I have a few VMs Windows 10 VM that will randomly get stuck and only show a black screen when consoling in and then ill be forced to reboot the machine to get it back up. Ive been searching the forum and found a couple things. Are there any other solutions to look at to stop this from happening?

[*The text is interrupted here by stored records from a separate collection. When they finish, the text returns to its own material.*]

-- ==== Sys2Proof/Machine/HideEvents.lean ====
section
/-! DEFINITION. The Hide: the ends of its accesses and of feeds, the cool-down, the TAP path (20_hide_debug.md R502 to R511;
21_integration.md R534). -/

namespace Sys2Proof.Machine

/-! ### The access unit (R504 to R506) -/

/-- Are all 21 threads of pavilion p HALTED? -/
def Eng.pavHalted (e : Eng) (p : Nat) : Bool := (pavThreads p).all (fun t => decide ((e.getThr t).st = .halted))

/-- Are all three pavilions halted? -/
def Eng.allHalted (e : Eng) : Bool := [0, 1, 2].all e.pavHalted

/-- The access ends with RESP, ERR and, where it read a value, HIDE_ADATA. -/
def Eng.accEnd (e : Eng) (resp err : Nat) (v : Option Nat) : Eng :=
  let e := { e with hide := { e.hide with acc := none } }
  let e := (e.setFld F.HIDE_ASTAT_RESP 0 resp).setFld F.HIDE_ASTAT_ERR 0 err
  match v with
  | some x => e.setReg .HIDE_ADATA 0 (word x)
  | none => e

/-- An access to a device register (R504). -/
def Block.accDev (b : Block) (a : HideAcc) : Block :=
  match (if a.wr then b.devWrite .hide a.addr a.data else b.devRead .hide a.addr) with
  | .ok v e => { b with eng := e.accEnd 0 0 (if a.wr then none else some v) }
  | .fault c e => { b with eng := e.accEnd 1 c none }
  | .nowhere => { b with eng := (b.eng.nowhereAt a.addr 17).accEnd 2 0 none }

/-- An access to a word of local or shared data (R505, R325, R345). -/
def Block.accWord (b : Block) (a : HideAcc) (canon : Nat) (still wrOk : Bool) : Block :=
  if a.wr && !wrOk then b.onEng (fun e => e.accEnd 1 7 none)
  else if !still then b.onEng (fun e => e.accEnd 1 3 none)
  else if a.wr then (b.setWord canon a.data).onEng (fun e => e.accEnd 0 0 none)
  else
    let (dbl, e) := b.eng.eccRead (eccData canon)
    let b := { b with eng := e }
    if dbl then b.onEng (fun e => e.accEnd 3 0 none)
    else (b.touchWord canon).onEng (fun e => e.accEnd 0 0 (some (b.dataWord canon)))

/-- A read of a Basin cell (R505, R196). -/
def Block.accBasin (b : Block) (a : HideAcc) : Block :=
  let w := a.addr - 0x80000
  let k := (1024 * a.page + w / 64) * 128 + 2 * (w % 64)
  if a.wr then b.onEng (fun e => e.accEnd 1 7 none)
  else if !b.eng.allHalted then b.onEng (fun e => e.accEnd 1 3 none)
  else
    let (dbl, e) := b.eng.eccRead (8 * 2 ^ 20 + k / 2)
    let e := if dbl then e.count 1 0 12 1 else e
    { b with eng := if dbl then e.accEnd 3 0 none else e.accEnd 0 0 (some (b.mem.basinWord k)) }

/-- A data access by its address (R505). -/
def Block.accData (b : Block) (a : HideAcc) : Block :=
  let e := b.eng
  match regionOf 0 a.addr with
  | .data canon shared =>
    if a.addr < 0x10000 then b.onEng (fun e => e.accEnd 1 7 none)
    else b.accWord a canon (if shared then e.allHalted else e.pavHalted (canon / 0x10000 - 1)) true
  | .aperture canon => b.accWord a canon e.allHalted false
  | .basin _ => b.accBasin a
  | .dev _ => b.accDev a
  | .host _ => b.onEng (fun e => e.accEnd 1 7 none)
  | .none => b.onEng (fun e => (e.nowhereAt a.addr 17).accEnd 2 0 none)

/-- An access to a code word (R506); an address in no code region is answered RANGE (assumption 41). -/
def Block.accCode (b : Block) (a : HideAcc) : Block :=
  let e := b.eng
  let rg := codeRegion a.addr
  if a.addr % 2 = 1 ∨ rg = 0 ∨ (rg = 3 ∧ a.wr) then b.onEng (fun e => e.accEnd 1 7 none)
  else if (rg = 1 ∧ !e.pavHalted a.pav) ∨ (rg = 2 ∧ !e.allHalted) then b.onEng (fun e => e.accEnd 1 3 none)
  else
    match codeKey a.pav a.addr with
    | none =>
      b.onEng (fun e => e.accEnd 0 0 (some ((b.mem.codeByte a.pav a.addr).toNat * 256 + (b.mem.codeByte a.pav (a.addr + 1)).toNat)))
    | some k =>
      if a.wr then
        ⟨b.mem.setCodeBytes k [BitVec.ofNat 8 (a.data / 256), BitVec.ofNat 8 a.data], (e.eccClear (eccCode k)).accEnd 0 0 none⟩
      else
        let (dbl, e) := e.eccRead (eccCode k)
        { b with eng := if dbl then e.accEnd 3 0 none
          else e.accEnd 0 0 (some ((b.mem.codeByte a.pav a.addr).toNat * 256 + (b.mem.codeByte a.pav (a.addr + 1)).toNat)) }

/-- HIDE_ACCESS_DONE: the access in progress receives its response. -/
def Block.accDone (b : Block) : Block :=
  match b.eng.hide.acc with
  | none => b
  | some a => if a.code then b.accCode a else b.accData a

/-! ### The TAP path (21_integration.md R534) -/

/-- The data register: RESP or OP, offset, data. -/
def tapWord (hi off data : Nat) : Nat := hi * 2 ^ 32 + off % 2 ^ 12 * 2 ^ 20 + data % 2 ^ 20

/-- Capture-DR: the result of the last access, or RESP 3 and a free value where one is in progress. -/
def Eng.tapCapture (e : Eng) : Eng :=
  match e.hide.tapReq with
  | some r =>
    let (v, e) := e.freeVal 20
    { e with hide := { e.hide with tapOut := tapWord 3 (bits r 31 20) v } }
  | none => { e with hide := { e.hide with tapOut := e.hide.tapLast } }

/-- Update-DR: OP 0 starts nothing, and an Update while an access is in progress is ignored. -/
def Eng.tapUpdate (e : Eng) (dr : Nat) : Eng :=
  let dr := dr % 2 ^ 34
  let e := { e with hide := { e.hide with tapOut := dr } }
  if e.hide.tapReq.isSome ∨ bits dr 33 32 = 0 then e else { e with hide := { e.hide with tapReq := some dr } }

/-- JX_D_TRST_N at 0: an access in progress is abandoned without its effect. -/
def Eng.tapReset (e : Eng) : Eng := { e with hide := { e.hide with tapReq := none } }

/-- The access in progress of the TAP path takes effect; the data that Capture-DR shows of a read not DONE is a free value
(assumption 12). -/
def Block.tapAccess (b : Block) : Block :=
  match b.eng.hide.tapReq with
  | none => b
  | some dr =>
    let off := bits dr 31 20
    let op := bits dr 33 32
    let a := 0xD0000 + off
    let fin (e : Eng) (resp data : Nat) : Block := { b with eng := { e with hide := { e.hide with tapReq := none, tapLast := tapWord resp off data } } }
    let free (e : Eng) (resp : Nat) : Block :=
      let (v, e) := e.freeVal 20
      fin e resp v
    if !b.eng.awake then b
    else if op = 1 then
      match b.devRead .tap a with
      | .ok v e => fin e 0 v
      | .fault _ e => free e 1
      | .nowhere => free b.eng 2
    else if op = 2 then
      match b.devWrite .tap a (dr % 2 ^ 20) with
      | .ok _ e => fin e 0 0
      | .fault _ e => fin e 1 0
      | .nowhere => fin b.eng 2 0
    else free b.eng 1

/-! ### Commands -/

/-- HIDE_ACCESS_DONE (20_hide_debug.md R504). -/
def execHideAccessDone (s : State) : Host.Outcome State Fault Refusal := s.onBlock (fun b => b.accDone)

/-- COOL_EXPIRY (R502). -/
def execCoolExpiry (s : State) : Host.Outcome State Fault Refusal := s.onEng (fun e => e.coolExpiry)

/-- FEED_DONE (R511). -/
def execFeedDone (s : State) : Host.Outcome State Fault Refusal := s.onEng (fun e => e.feedDone)

/-- TAP_CAPTURE (21_integration.md R534). -/
def execTapCapture (s : State) : Host.Outcome State Fault Refusal := s.onEng (fun e => e.tapCapture)

/-- TAP_UPDATE: the data register's 34 bits (R534). -/
def execTapUpdate (dr : BitVec 64) (s : State) : Host.Outcome State Fault Refusal := s.onEng (fun e => e.tapUpdate dr.toNat)

/-- TAP_RESET (R534). -/
def execTapReset (s : State) : Host.Outcome State Fault Refusal := s.onEng (fun e => e.tapReset)

end Sys2Proof.Machine
end

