-- ==== Sys2Proof/Machine/Dispatch.lean ====
section
/-! DEFINITION. Which meaning each command has, one arm per constructor of Instr. -/

namespace Sys2Proof.Machine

I just installed the newest VirtIO drivers and also moved the nic to the VirtIO nic away from the intel e1000 nic to see if that helped.

Thank you for any help!
 
HI,
please post the config of the VM so we can see the current one qm config <VMID>, also your pveversion -v.
 
qm config 311
bios: ovmf
boot: order=ide0;ide2
cores: 2
efidisk0: storage:vm-311-disk-0,efitype=4m,pre-enrolled-keys=1,size=528K
ide0: storage:vm-311-disk-1,cache=writethrough,size=100G
ide2: none,media=cdrom
machine: pc-i440fx-6.2
memory: 8192
meta: creation-qemu=6.2.0,ctime=1659391227
name: 3.11
net0: virtio=02:14:8A:95:75:C8,bridge=vmbr0,firewall=1
numa: 0
onboot: 1
ostype: win10
scsihw: virtio-scsi-pci
smbios1: uuid=47061853-d05d-489e-b789-582b4575c986
sockets: 1
vmgenid: 95557f23-398f-4984-89c5-1e27bf182313

pveversion -v
proxmox-ve: 7.2-1 (running kernel: 5.15.30-2-pve)
pve-manager: 7.2-3 (running version: 7.2-3/c743d6c1)
pve-kernel-helper: 7.2-2
pve-kernel-5.15: 7.2-1
pve-kernel-5.15.30-2-pve: 5.15.30-3
ceph-fuse: 15.2.16-pve1
corosync: 3.1.5-pve2
criu: 3.15-1+pve-1
glusterfs-client: 9.2-1
ifupdown2: 3.1.0-1+pmx3
ksm-control-daemon: 1.4-1
libjs-extjs: 7.0.0-1
libknet1: 1.22-pve2
libproxmox-acme-perl: 1.4.2
libproxmox-backup-qemu0: 1.2.0-1
libpve-access-control: 7.1-8
libpve-apiclient-perl: 3.2-1
libpve-common-perl: 7.1-6
libpve-guest-common-perl: 4.1-2
libpve-http-server-perl: 4.1-1
libpve-storage-perl: 7.2-2
libspice-server1: 0.14.3-2.1
lvm2: 2.03.11-2.1
lxc-pve: 4.0.12-1
lxcfs: 4.0.12-pve1
novnc-pve: 1.3.0-3
proxmox-backup-client: 2.1.8-1
proxmox-backup-file-restore: 2.1.8-1
proxmox-mini-journalreader: 1.3-1
proxmox-widget-toolkit: 3.4-10
pve-cluster: 7.2-1
pve-container: 4.2-1
pve-docs: 7.2-2
pve-edk2-firmware: 3.20210831-2
pve-firewall: 4.2-5
pve-firmware: 3.4-1
pve-ha-manager: 3.3-4
pve-i18n: 2.7-1
pve-qemu-kvm: 6.2.0-5
pve-xtermjs: 4.16.0-1
qemu-server: 7.2-2
smartmontools: 7.2-pve3
spiceterm: 3.2-2
swtpm: 0.7.1~bpo11+1
vncterm: 1.7-1
zfsutils-linux: 2.1.4-pve1
 
A few things to consider:
I have a few VMs Windows 10 VM that will randomly get stuck and only show a black screen
Is the VM in that case still reacable via the network (test if you get a ping, eventual services are still running, ...)?
 
Last edited:
A few things to consider:

Is the VM in that case still reacable via the network (test if you get a ping, eventual services are still running, ...)?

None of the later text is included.